# Ruined my first all grain (I think)



## Tahoose (15/1/14)

So did my first AG brew on Monday, a DSGA half batch.

Rehydrated 5g of saf s-04, forgot to put it in a water bath temperature control setup and due to the Melbourne heat it went from 1.054 to 1.016 in 24hrs

Didn't taste too great out of the hydro sample, oh well live and learn, suppose I'll have to brew a second batch very soon


----------



## HBHB (15/1/14)

Old secondhand fridge plus plug and play temperature controller should fix it for the future.


----------



## Liam_snorkel (15/1/14)

It's just the greasy pancake, don't throw it out.


----------



## fletcher (15/1/14)

yeah, it might be harsh, but i wouldn't throw it out just yet.

you have a few options - dry hop the living crap out of it, serve it super cold, and leave it (if bottled) for a much longer time in the hope some of the harsh flavours mellow out a bit via secondary fermentation (provided it doesn't get too high). might not be the best but yeah, worth it just for attempting to salvage it


----------



## Yob (15/1/14)

ouch... fermented at 35'c?

keep it and give it to megaswill mates :lol:


----------



## Tahoose (15/1/14)

I think I may either
a) leave it a week at a reasonable temperature then bottle, b - bottle straight away 

I won't chuck it (yet) ill give it a bit of time and see what happens

Either way the reason I'm starting off doing the half batches is so I can brew regularly to improve my skills/process and keep learning 

Side note, I have a fridge that I scored for free but I just don't have the space atm, so it's living at a mates place for now 

Edit a) looks like that, b ) looks like this b)


----------



## fletcher (15/1/14)

Tahoose said:


> I think I may either
> a) leave it a week at a reasonable temperature then bottle, b - bottle straight away
> 
> I won't chuck it (yet) ill give it a bit of time and see what happens
> ...



it's exactly what i did mate, 10L batches BIAB on my stove top before now doing 20L batches. taught me lots and helps you get your head around all the processes. once you're bashing out some quality beers, just upgrade it 

also, if you get a temp regulator, just no chill it and cube it...then take it to your mate's place and ferment there! haha


----------



## Tahoose (15/1/14)

With the mates place thing that's sort if the plan, it just I'm just a lot keener than he is... :/


----------



## Scooby Tha Newbie (15/1/14)

Ditch your mate go alone, learn the process.Find some place to put your fridge at your place.
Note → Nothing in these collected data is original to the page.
-- ==== Sys2Proof/Tests/Slice0.lean ====
section
/-! SUPPORT. Tests/Slice0.lean: words of the manual's encodings and what they decode to; ill-formed instructions that the
check refuses; single steps on small states; and states that meet the hypotheses of the obligations. -/
set_option maxRecDepth 100000

namespace Sys2Proof.Tests
set_option Elab.async false
open Sys2Proof Sys2Proof.Machine

/-! ### States -/

/-- The loaded kernel of log 9: one wave at level S in bank 0 of core 0, slot A at 64 KiB with all lanes. -/
def base : State := State.reset.loaded
/-- The same with its wave, its slot or its bank changed. -/
def onWave (f : Wave → Wave) (s : State := base) : State := s.setWave 0 (f (s.wave 0))
def onSlot (f : Slot → Slot) (s : State := base) : State := onWave (fun W => { W with slotA := f W.slotA }) s
def onBank (f : Bank → Bank) (s : State := base) : State := s.setBank 0 (f (s.bank 0))
/-- At level T. -/
def tenant : State := onWave fun W => { W with system := false }
/-- Scalar registers set, by number. -/
def regs (l : List (Nat × Word)) (s : State := base) : State := onWave (fun W => { W with sregs := l }) s
/-- Vector register r set in every lane. -/
def lanes (r : Nat) (f : Nat → W32) (s : State := base) : State := onWave (fun W => W.setVs r (BitVec.allOnes 128) f) s
/-- In a step of a capsule whose record is at 0x20000. -/
def inStep (n : Nat) : Capsule :=
  { adopter := false, x := .a, record := 0x20000, enterPc := 0x10000, sd := 7, displaced := 0x10100, holder := 1, seq := 3
    saved := [], instrs := n, ssts := 0, buffer := [], committed := false }
def capsuled (n : Nat) (s : State := base) : State := onWave (fun W => { W with capsule := some (inStep n) }) s
/-- In handler mode, with the slots kept as the trap left them. -/
def handled (s : State := base) : State :=
  onWave (fun W => { W with handler := true, frozen := some ({ W.slotA with pc := 0x10040 }, Slot.free) }) s

/-- No capsule bears on a wave that is in none. -/
theorem unl {s : State} (h : s.cw.capsule = none) : s.unlimited := .inl h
Ebay has some great (cheap) fridge controllers. Your beer will taste way better cold and carbed. I hated the taste of(hot & uncarbed) freshly fermented beer. Now i can see the that the end result is 100% better once its cold & carbed. I've never bottled only keged. Maybe look into that.Chances are you have made a beer thats better than store bought . Good luck and have fun.


----------



## Tahoose (15/1/14)

Yeah I'm going to be doing most of it, he's keen enough that he be happy to ferment/bottle at his place but he'd rather just go the fwk option for a bit. I might just end up making up the odd no chill cube add put it down at his place.

When I say I can't fit a full sized fermentation fridge at mine yet it's pretty much because we already have 2 fridge/freezers plus a bar fridge, there is 7 of us though


----------